WHAT NEEDS TO BE DONE: If a line in the data contains "List", copy it out.

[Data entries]
========
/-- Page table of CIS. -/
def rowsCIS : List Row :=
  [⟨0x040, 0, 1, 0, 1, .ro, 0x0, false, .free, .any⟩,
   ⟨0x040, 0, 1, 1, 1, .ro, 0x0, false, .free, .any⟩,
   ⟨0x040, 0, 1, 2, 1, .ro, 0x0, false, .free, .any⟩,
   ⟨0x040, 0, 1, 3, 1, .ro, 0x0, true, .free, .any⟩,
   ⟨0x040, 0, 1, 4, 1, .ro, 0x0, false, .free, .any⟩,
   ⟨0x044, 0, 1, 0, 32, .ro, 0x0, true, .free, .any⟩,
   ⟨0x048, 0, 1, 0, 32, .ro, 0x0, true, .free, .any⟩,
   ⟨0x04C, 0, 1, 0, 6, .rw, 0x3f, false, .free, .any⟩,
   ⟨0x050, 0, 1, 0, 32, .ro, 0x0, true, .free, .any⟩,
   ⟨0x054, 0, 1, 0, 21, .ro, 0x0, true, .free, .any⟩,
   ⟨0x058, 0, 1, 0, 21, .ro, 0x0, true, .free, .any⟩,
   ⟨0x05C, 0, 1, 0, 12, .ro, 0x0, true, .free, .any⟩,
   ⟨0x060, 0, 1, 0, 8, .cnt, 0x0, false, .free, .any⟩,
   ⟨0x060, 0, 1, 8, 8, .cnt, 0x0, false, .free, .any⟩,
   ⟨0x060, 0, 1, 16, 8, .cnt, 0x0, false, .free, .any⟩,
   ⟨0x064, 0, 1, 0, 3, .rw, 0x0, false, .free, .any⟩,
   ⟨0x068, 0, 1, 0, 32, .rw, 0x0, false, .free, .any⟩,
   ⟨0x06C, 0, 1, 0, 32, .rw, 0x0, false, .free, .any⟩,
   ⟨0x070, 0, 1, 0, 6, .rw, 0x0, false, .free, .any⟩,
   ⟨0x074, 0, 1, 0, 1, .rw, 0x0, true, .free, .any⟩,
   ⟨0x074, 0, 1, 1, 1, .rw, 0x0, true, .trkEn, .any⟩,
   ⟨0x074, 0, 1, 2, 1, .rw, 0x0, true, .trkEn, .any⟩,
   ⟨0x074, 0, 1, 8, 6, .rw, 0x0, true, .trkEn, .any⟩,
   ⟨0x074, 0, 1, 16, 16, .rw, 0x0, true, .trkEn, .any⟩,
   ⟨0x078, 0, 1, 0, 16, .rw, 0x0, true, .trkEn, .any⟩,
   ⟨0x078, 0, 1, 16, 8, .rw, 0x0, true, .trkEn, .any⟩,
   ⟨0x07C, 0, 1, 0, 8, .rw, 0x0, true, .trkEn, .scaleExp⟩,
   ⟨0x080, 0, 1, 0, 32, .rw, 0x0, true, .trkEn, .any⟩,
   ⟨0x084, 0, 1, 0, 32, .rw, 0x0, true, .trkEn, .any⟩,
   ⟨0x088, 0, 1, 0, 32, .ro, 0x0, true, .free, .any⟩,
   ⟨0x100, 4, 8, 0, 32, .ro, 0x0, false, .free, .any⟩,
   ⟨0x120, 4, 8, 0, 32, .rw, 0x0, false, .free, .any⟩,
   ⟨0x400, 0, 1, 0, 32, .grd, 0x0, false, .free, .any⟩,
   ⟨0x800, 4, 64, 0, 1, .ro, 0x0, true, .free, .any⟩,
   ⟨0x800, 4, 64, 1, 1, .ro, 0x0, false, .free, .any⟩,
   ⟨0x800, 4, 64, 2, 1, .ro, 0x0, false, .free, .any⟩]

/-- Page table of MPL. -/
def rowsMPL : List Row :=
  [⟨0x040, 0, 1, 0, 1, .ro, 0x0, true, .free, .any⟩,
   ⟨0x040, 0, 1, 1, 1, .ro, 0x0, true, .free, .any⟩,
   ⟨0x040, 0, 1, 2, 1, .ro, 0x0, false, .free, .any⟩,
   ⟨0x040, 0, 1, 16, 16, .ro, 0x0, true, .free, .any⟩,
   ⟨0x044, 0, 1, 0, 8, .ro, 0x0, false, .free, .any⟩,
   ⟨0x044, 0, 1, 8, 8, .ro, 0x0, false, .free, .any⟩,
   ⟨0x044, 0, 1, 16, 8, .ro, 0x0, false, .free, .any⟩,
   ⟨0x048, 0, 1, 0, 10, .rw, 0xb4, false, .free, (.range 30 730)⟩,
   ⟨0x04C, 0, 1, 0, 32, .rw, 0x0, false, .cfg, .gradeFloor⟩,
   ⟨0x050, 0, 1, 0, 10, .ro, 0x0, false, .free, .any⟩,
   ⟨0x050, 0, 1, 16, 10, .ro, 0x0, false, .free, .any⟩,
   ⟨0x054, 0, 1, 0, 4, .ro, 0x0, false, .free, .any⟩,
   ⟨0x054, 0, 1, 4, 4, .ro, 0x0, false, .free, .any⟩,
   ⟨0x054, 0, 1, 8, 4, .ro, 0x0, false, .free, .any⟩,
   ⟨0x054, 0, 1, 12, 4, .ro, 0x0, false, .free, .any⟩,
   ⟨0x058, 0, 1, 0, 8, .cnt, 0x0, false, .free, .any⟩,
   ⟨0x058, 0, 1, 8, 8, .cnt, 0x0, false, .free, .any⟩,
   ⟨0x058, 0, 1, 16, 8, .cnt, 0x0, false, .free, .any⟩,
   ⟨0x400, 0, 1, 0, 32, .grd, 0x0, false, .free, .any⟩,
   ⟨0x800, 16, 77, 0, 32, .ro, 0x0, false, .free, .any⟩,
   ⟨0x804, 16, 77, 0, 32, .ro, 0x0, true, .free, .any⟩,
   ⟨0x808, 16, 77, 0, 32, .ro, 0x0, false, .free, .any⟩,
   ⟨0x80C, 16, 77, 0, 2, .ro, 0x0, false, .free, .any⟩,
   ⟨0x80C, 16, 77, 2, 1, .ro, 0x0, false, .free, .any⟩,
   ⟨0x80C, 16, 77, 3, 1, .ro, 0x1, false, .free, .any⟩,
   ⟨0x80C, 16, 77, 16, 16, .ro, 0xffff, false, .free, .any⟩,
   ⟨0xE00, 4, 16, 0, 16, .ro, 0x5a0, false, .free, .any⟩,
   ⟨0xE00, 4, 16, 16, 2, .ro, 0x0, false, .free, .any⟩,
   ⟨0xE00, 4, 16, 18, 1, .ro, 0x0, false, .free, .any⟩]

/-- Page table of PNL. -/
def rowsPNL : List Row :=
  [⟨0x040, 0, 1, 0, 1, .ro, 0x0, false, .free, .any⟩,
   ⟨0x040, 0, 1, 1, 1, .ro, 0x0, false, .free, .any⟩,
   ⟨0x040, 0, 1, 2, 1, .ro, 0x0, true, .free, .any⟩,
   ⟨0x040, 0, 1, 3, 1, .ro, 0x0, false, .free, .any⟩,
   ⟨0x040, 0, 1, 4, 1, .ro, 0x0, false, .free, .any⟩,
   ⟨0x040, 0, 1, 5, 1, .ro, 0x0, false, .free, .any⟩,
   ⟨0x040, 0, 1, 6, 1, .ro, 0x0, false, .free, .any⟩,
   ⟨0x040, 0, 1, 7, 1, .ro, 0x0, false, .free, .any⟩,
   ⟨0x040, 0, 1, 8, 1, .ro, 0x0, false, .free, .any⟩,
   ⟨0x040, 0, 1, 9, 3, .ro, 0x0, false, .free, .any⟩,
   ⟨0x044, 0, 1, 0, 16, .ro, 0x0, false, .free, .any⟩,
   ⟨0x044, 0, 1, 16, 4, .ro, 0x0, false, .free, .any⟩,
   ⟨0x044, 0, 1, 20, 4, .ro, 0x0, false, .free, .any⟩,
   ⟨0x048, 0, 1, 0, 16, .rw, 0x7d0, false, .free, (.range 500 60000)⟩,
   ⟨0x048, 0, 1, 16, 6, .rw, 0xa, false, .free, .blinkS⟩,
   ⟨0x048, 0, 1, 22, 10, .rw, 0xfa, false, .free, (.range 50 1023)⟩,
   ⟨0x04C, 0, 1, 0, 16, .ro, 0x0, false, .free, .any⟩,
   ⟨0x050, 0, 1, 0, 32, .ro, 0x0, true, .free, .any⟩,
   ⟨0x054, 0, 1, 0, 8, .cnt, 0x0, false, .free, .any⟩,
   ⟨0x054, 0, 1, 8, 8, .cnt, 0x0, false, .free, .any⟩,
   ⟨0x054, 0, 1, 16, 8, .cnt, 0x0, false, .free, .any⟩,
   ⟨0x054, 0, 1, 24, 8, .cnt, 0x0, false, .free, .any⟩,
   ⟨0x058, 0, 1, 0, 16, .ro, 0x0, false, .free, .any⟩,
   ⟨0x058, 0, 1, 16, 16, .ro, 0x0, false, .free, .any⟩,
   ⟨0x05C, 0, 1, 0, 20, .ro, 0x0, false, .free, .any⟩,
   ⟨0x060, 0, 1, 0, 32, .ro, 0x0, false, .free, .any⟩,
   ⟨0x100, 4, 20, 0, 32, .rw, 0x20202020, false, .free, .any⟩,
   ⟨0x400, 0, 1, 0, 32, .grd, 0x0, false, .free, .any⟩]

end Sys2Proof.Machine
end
========
EXPECTED OUTPUT:
def rowsCIS : List Row :=
def rowsMPL : List Row :=
def rowsPNL : List Row :=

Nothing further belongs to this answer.